Diante da ausência de organizações paralelas aos sindicatos que substituam esses instrumentos, a nível nacional, tal queda histórica representa um quadro de baixo grau de organização dos trabalhadores na luta econômica, um período de baixa nos enfrentamentos aos patrões, o que é reforçado com os mais recentes dados das greves.

A pequena elevação na sindicalização em 2024 foi comemorada pelas centrais pelegas, que não perderam a oportunidade e a cara de pau de lançar uma nota com autoelogios: “ela [a nova taxa] é resultado de muito trabalho. Mesmo diante do desmonte institucional e dos cortes impostos ao movimento sindical, as ações de base não apenas resistiram, como se intensificaram. A presença constante nos locais de trabalho, a capacidade de organização e as estratégias de mobilização estão promovendo um reencontro entre trabalhadores e seus sindicatos”. Os trabalhadores bem sabem o quanto de “trabalho” essa corja tem, nos palácios do governo; o quanto estão sempre presentes nos locais de trabalho – para ficar de conchavos com os patrões!

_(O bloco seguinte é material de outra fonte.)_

-- ==== Sys2Proof/Machine/Core.lean ====
section
/-! DEFINITION. The machine behind the host's interface. -/

def Sys2Proof.core : Host.Core :=
  { State := Sys2Proof.Machine.State, Fault := Sys2Proof.Machine.Fault,
    Refusal := Sys2Proof.Machine.Refusal, step := Sys2Proof.Machine.step,
    reset := Sys2Proof.Machine.State.reset }
end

Reconstruir a força e a organização dos trabalhadores a partir dos locais de trabalho e de suas lutas concretas!

As duas estatísticas sobre a luta sindical no Brasil analisadas indicam um quadro geral de contínua ofensiva dos patrões, domínio do peleguismo e dificuldade das bases dos trabalhadores de reagirem e avançarem em sua organização e luta. Mesmo o patamar de greves de hoje sendo melhor do que no período da pandemia, resultando inclusive em ganhos salariais reais, e a taxa de sindicalização encerrando anos seguidos de queda, a luta sindical se mostra, por vários outros fatores, ainda muito recuada.

Mas, como dizia o poeta, quando nossos inimigos dizem que a luta acabou, nós dizemos que ela apenas começou!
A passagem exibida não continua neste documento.